InitPDFLicense initializes the PDF license

func IsExcessiveLargePicture ¶

func IsExcessiveLargePicture(Picture []byte) (excessive bool, err error)

IsExcessiveLargePicture checks if the picture has reasonable width and height, preventing potential DoS when decoding it This protects against this problem: If the image claims to be large (in terms of width & height), jpeg.Decode may use a lot of memory, see https://github.com/golang/go/issues/10532.

func IsFileDOC ¶

func IsFileDOC(data []byte) bool

IsFileDOC checks if the data indicates a DOC file DOC has multiple signature according to https://filesignatures.net/index.php?search=doc&mode=EXT, D0 CF 11 E0 A1 B1 1A E1

func IsFileDOCX ¶

func IsFileDOCX(data []byte) bool

IsFileDOCX checks if the data indicates a DOCX file DOCX has a signature of 50 4B 03 04

func IsFileMOBI ¶

func IsFileMOBI(data []byte) bool

IsFileMOBI checks if the data indicates a MOBI file

func IsFilePPT ¶

func IsFilePPT(data []byte) bool

IsFilePPT checks if the data indicates a PPT file PPT has multiple signature according to https://www.filesignatures.net/index.php?page=search&search=PPT&mode=EXT, D0 CF 11 E0 A1 B1 1A E1. This overlaps with others (including DOC ans XLS).

func IsFilePPTX ¶

func IsFilePPTX(data []byte) bool

IsFilePPTX checks if the data indicates a PPTX file PPTX has a signature of 50 4B 03 04 Warning: This collides with ZIP, DOCX and other zip-based files.

func IsFileRTF ¶

func IsFileRTF(data []byte) bool

IsFileRTF checks if the data indicates a RTF file RTF has a signature of 7B 5C 72 74 66 31, or in string "{\rtf1"

func IsFileXLS ¶

func IsFileXLS(data []byte) bool

IsFileXLS checks if the data indicates a XLS file XLS has a signature of D0 CF 11 E0 A1 B1 1A E1

func IsFileXLSX ¶

func IsFileXLSX(data []byte) bool

IsFileXLSX checks if the data indicates a XLSX file XLSX has a signature of 50 4B 03 04 Warning: This collides with ZIP, DOCX and other zip-based files.

func IsFileZIP ¶

func IsFileZIP(data []byte) bool

IsFileZIP checks if the data indicates a ZIP file. Many file formats like DOCX, XLSX, PPTX and APK are actual ZIP files. Signature 50 4B 03 04

func Mobi2Text ¶

func Mobi2Text(file io.ReadSeeker) (string, error)
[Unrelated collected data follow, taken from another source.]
-- ==== Sys2Proof/Machine/Frames.lean ====
section
/-! DEFINITION. The sending side of a Wiltus port: phase records, and the beat frame that a port sends (13 R351, R352,
R356, R357, R361 to R363, R367, R372, R373, R377). The frame of a beat is formed when the beat ends (log entry 41). -/

namespace Sys2Proof.Machine

/-! ### Phase records (13 R361, R362) -/

abbrev phStart (w : List W64) : Nat := fld (wd w 0) 55 40
abbrev phClose (w : List W64) : Nat := fld (wd w 0) 39 24
abbrev phFirst (w : List W64) : Nat := fld (wd w 0) 23 15
abbrev phSlots (w : List W64) : Nat := fld (wd w 0) 14 6
abbrev phKind (w : List W64) : Nat := fld (wd w 0) 5 3
abbrev phOverflow (w : List W64) : Bool := bit (wd w 0) 2
abbrev phBeats (w : List W64) : Nat := fld (wd w 1) 63 48
abbrev phDesc (w : List W64) : Nat := fld (wd w 1) 47 0
abbrev phId (w : List W64) : Nat := fld (wd w 2) 63 48

/-- The fields of a phase record that its layout bounds (13 R361). -/
def phaseOk (w : List W64) : Bool :=
  decide (1 ≤ phKind w) && decide (phKind w ≤ 5) && decide (phFirst w ≤ 358) && decide (2 ≤ phSlots w) &&
  decide (phFirst w + phSlots w ≤ 360) && (phKind w ≠ 4 || phDesc w = 0) && phDesc w % 64 = 0

/-- A phase's descriptor: its destination is REMOTE on the link partner, and its source is REMOTE just for READ_REQ
(13 R362, R377). -/
def phaseDescOk (partner kind : Nat) (v : List W64) : Bool :=
  fld (wd v 0) 63 56 = 0x50 && dmDstSp v = spRemote && fld (wd v 2) 63 54 = partner &&
  (decide (dmSrcSp v = spRemote) == decide (kind = 3)) && (kind ≠ 3 || fld (wd v 1) 63 54 = partner)

/-- A slot number on a degraded port (13 R373). -/
def scaleSlot (deg : Bool) (x : Nat) : Nat := if deg then x * 269 / 360 else x

/-- The payload slots of a phase: the first, and the first beyond. -/
def phaseRange (deg : Bool) (w : List W64) : Nat × Nat := (scaleSlot deg (phFirst w), scaleSlot deg (phFirst w + phSlots w))

/-- The beats a phase lasts on its port: stretched when degraded (13 R373). -/
def phaseLength (deg : Bool) (w : List W64) : Nat :=
  let (lo, hi) := phaseRange deg w
  if deg then ceilDiv (phBeats w * phSlots w) (hi - lo) else phBeats w

/-- The port is degraded. -/
def Dev.degraded (d : Dev) (p : Nat) : Bool := d.get (Reg.PORT_W0_STATE p) = 4

/-- A record of a phase list is refused: a schedule fault, after which the list goes no further (13 R362, 17 R470). -/
def Dev.refusePhase (d : Dev) (p id a : Nat) : Dev :=
  (d.onPort p (fun s => { s with reader := .faulted })).schedFault 152 id (a % 2 ^ 40)

/-- A read of a phase list finds no segment: the reader waits (16 R565). -/
def Dev.phaseStop (d : Dev) (p a : Nat) : Dev :=
  if (d.port p).reader = .translation then d
  else (d.onPort p (fun s => { s with reader := .translation })).xlateStop 152 (2 * p) a

/-- The slip a phase asks for at its CLOSE_FENCE on a degraded port (13 R373). -/
def Dev.stretch (d : Dev) (w : List W64) : Dev :=
  d.onFence (phClose w) (fun x => { x with req := max x.req (phaseLength true w - phBeats w) })

/-- PHASE_RECORD: a send channel takes its next record, when its phase has ended. -/
def Dev.phaseRecord (d : Dev) (p : Nat) : Dev :=
  let s := d.port p
  let a := s.list + 64 * s.pos
  if !(decide (p < 12) && d.runs && s.list ≠ 0 && (s.reader = .running || s.reader = .translation) && s.phase.isNone) then d
  else match d.fetch a 8 with
  | .translation => d.phaseStop p a
  | .uncorrectable w => (d.onPort p (fun s => { s with reader := .faulted })).readFault 152 0 w
  | .words w =>
    let d := d.readJob a 64
    let type := fld (wd w 0) 63 56
    let next (s : PortSt) : PortSt := { s with pos := s.pos + 1, reader := .running }
    if type = 0 then d.onPort p (fun s => { s with reader := .idle })
    else if type ≠ 0x90 || !phaseOk w then d.refusePhase p (phId w) a
    else
      let begin_ (d : Dev) : Dev :=
        let d := d.onPort p (fun s => { next s with phase := some { words := w } })
        if d.degraded p then d.stretch w else d
      if phKind w = 4 then begin_ d
      else match d.fetch (phDesc w) 8 with
        | .translation => d.phaseStop p (phDesc w)
        | .uncorrectable x => (d.onPort p (fun s => { s with reader := .faulted })).readFault 152 (phId w) x
        | .words v =>
          if !phaseDescOk (d.get (Reg.PORT_W0_PARTNER p)) (phKind w) v then d.refusePhase p (phId w) a
          else if (Config.routedPhase d.index w).isSome && phKind w = 1 then
            (begin_ (d.readJob (phDesc w) 64)).onPort p (fun s => { s with
              phase := s.phase.map (fun ph => { ph with segs := some { desc := v, place := phDesc w } }) })
          else
            (begin_ (d.readJob (phDesc w) 64)).onChan 152 (2 * p) (fun c => { c with queue := c.queue ++ [(v, some (phDesc w))] })
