/-! ### The link (14 R392, R393, R398) -/

/-- HOST_LINK_UP: fields that wait for a bring-up take effect. -/
def Dev.hostLinkUp (d : Dev) (port : Nat) : Dev :=
  if !(d.boot.phase = .run && decide (d.power ≤ 2)) then d
  else
    let d' := d.takeStaged hpLo hpHi hpLater
    let l := d'.get Reg.HP_STATUS_LINK
    if !d'.hostPortExists port || l.testBit port then d
    else (d'.set Reg.HP_STATUS_LINK (l + 2 ^ port)).logEv 1 0x050 [packFlds [(0, 0, 1), (1, 1, port)]]

/-- HOST_LINK_DOWN. -/
def Dev.hostLinkDown (d : Dev) (port : Nat) : Dev := if port < 2 then d.linkLost port else d

/-! ### IEEE 1588 (14 R394 to R396) -/

/-- A PTP message reaches the unit, or leaves it: a port that hears, PTP_PORT in BREAKOUT, the protocol that PTP_TRANSPORT
selects and that an address of zero does not disable, and the unit's domain (14 R387, R395, R397). -/
def Dev.ptpOn (d : Dev) (m : PtpMsg) : Bool :=
  d.hostHears m.port && (d.get Reg.HP_CTRL_MODE = 0 || m.port = d.get Reg.HP_CTRL_PTP_PORT) &&
  m.v6 = decide (d.get Reg.HP_CTRL_PTP_TRANSPORT = 1) && (if m.v6 then d.ip6On else d.ip4On) &&
  m.domain = d.get Reg.HP_CTRL_PTP_DOMAIN

/-- Nominal increment of an always-on cycle, in 2^−32 ns, and the largest steer, 200 ppm. -/
abbrev incNominal : Nat := 40 * 2 ^ 32
abbrev incSteer : Nat := incNominal / 5000

/-- The servo: an offset beyond 1 ms steps the time base; a smaller one steers the increment within 200 ppm, by an amount
that R396 leaves open (log entry 50). -/
def Dev.servo (d : Dev) (offset : Int) : Dev :=
  let shown := max (-(2 ^ 31 : Int)) (min (2 ^ 31 - 1) (8 * offset))
  let d := d.set Reg.HP_STATUS_PTP_OFFSET (unsigned 32 shown)
  let size := offset.natAbs
  if 1000000 < size then
    let old := d.get Reg.HP_TIME_TIME_NS
    let new := unsigned 64 ((old : Int) - offset)
    let d := (d.set Reg.HP_TIME_TIME_NS new).inc Reg.HP_COUNT1_TIME_STEPS
    let d : Dev := { d with time := { d.time with good := 0 } }
    (d.logEv 1 0x060 [w64 old, w64 new]).setPtp 1
  else
    let (v, d) := d.free?
    let good := if size ≤ 50 then min 16 (d.time.good + 1) else 0
    let d : Dev := { d with time := { d.time with good := good, inc := incNominal - incSteer + v.toNat % (2 * incSteer + 1) } }
    d.setPtp (if good = 16 then 2 else 1)

/-- A Sync with its precise origin time: the offset is measured. -/
def Dev.measureSync (d : Dev) (origin : Int) (stamp : Nat) : Dev :=
  let d : Dev := { d with time := { d.time with sync := none, lastSync := some (origin.toNat, stamp) } }
  d.servo ((stamp : Int) - origin - d.time.delay)

/-- PTP_SYNC: from the time transmitter; a two-step Sync waits for its Follow_Up. -/
def Dev.ptpSync (d : Dev) (m : PtpMsg) : Dev :=
  if !(d.ptpOn m && d.time.transmitter = some m.source) then d
  else
    let d := if d.get Reg.HP_STATUS_PTP_STATE = 0 ∨ d.get Reg.HP_STATUS_PTP_STATE = 3 then d.setPtp 1 else d
    if m.twoStep then { d with time := { d.time with sync := some m } }
    else d.measureSync ((m.time : Int) + m.correction) m.stamp

/-- FOLLOW_UP. -/
def Dev.followUp (d : Dev) (m : PtpMsg) : Dev :=
  match d.time.sync with
  | some s =>
    if d.ptpOn m && s.source = m.source && s.seqId = m.seqId && s.domain = m.domain then
      d.measureSync ((m.time : Int) + s.correction + m.correction) s.stamp
    else d
  | none => d

/-- DELAY_REQ. -/
def Dev.delayReq (d : Dev) (m : PtpMsg) : Dev :=
  if d.ptpOn m && d.time.transmitter.isSome then
    ({ d with time := { d.time with delayReq := some (m.seqId, m.stamp) } }).send (.delayReq m.domain m.seqId)
  else d

/-- DELAY_RESP: half of what the two ways take together. -/
def Dev.delayResp (d : Dev) (m : PtpMsg) : Dev :=
  match d.time.delayReq, d.time.lastSync with
  | some (id, t3), some (t1, t2) =>
    if d.ptpOn m && d.time.transmitter = some m.source && m.seqId = id then
      let way : Int := (((t2 : Int) - t1) + ((m.time : Int) - m.correction - t3)) / 2
      { d with time := { d.time with delayReq := none, delay := way } }
    else d
  | _, _ => d

/-- One quality list comes before another: the first difference decides. -/
def better : List Nat → List Nat → Bool
  | x :: a, y :: b => decide (x < y) || (x == y && better a b)
  | _, _ => false

/-- ANNOUNCE: the better clock becomes the time transmitter; in HOLDOVER any other does. -/
def Dev.announce (d : Dev) (m : PtpMsg) : Dev :=
  if !d.ptpOn m then d
  else match d.time.transmitter with
  | none => { d with time := { d.time with transmitter := some m.source, quality := m.quality } }
  | some t =>
    if t = m.source then { d with time := { d.time with quality := m.quality } }
    else if better m.quality d.time.quality || d.get Reg.HP_STATUS_PTP_STATE = 3 then
      { d with time := { d.time with transmitter := some m.source, quality := m.quality, sync := none, delayReq := none, lastSync := none } }
    else d

end Sys2Proof.Machine
end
Mobi2Text converts a MOBI ebook to text

func ODS2Cells ¶

func ODS2Cells(file io.ReaderAt, size int64) (cells []string, err error)

ODS2Cells converts an ODS file to individual cells Size is the full size of the input file.

func ODS2Text ¶

func ODS2Text(file io.ReaderAt, size int64, writer io.Writer, limit int64) (written int64, err error)

ODS2Text extracts text of an OpenDocument Spreadsheet Size is the full size of the input file.

func ODT2Text ¶

func ODT2Text(file io.ReaderAt, size int64, writer io.Writer, limit int64) (written int64, err error)

ODT2Text extracts text of an OpenDocument Text file Size is the full size of the input file.

func PDFGetCreationDate ¶

func PDFGetCreationDate(f io.ReadSeeker) (date time.Time, valid bool)

PDFGetCreationDate tries to get the creation date

func PDFListContentStreams ¶

func PDFListContentStreams(f io.ReadSeeker, w io.Writer, size int64) (written int64, err error)

PDFListContentStreams writes all text streams in a PDF to the writer It returns the number of characters attempted written (excluding "Page N" and new-lines) and an error, if any. It can be used to determine whether any text was extracted. The parameter size is the max amount of bytes (not characters) to write out.

func PPTX2Text ¶

func PPTX2Text(file io.ReaderAt, size int64) (string, error)

PPTX2Text extracts text of a PowerPoint document Size is the full size of the input file.

func RTF2Text ¶

func RTF2Text(inputRtf string) string

RTF2Text removes rtf characters from string and returns the new string.

func ResizeCompressPicture ¶

func ResizeCompressPicture(Picture []byte, Quality int, MaxWidth, MaxHeight uint) (compressed []byte, err error)

ResizeCompressPicture scales a picture down and compresses it. It accepts GIF, JPEG, PNG as input but output will always be JPEG. Quality specifies the output JPEG quality 0-100. Anything below 75 will noticably reduce the picture quality. Warning: If the image claims to be large (in terms of width & height), this may use a lot of memory. Use IsExcessiveLargePicture first. Scaling a picture down is optional and only done if MaxWidth and MaxHeight are not 0. Even without rescaling, this function is useful to convert a picture into JPEG.

func XLS2Cells ¶

func XLS2Cells(reader io.ReadSeeker) (cells []string, err error)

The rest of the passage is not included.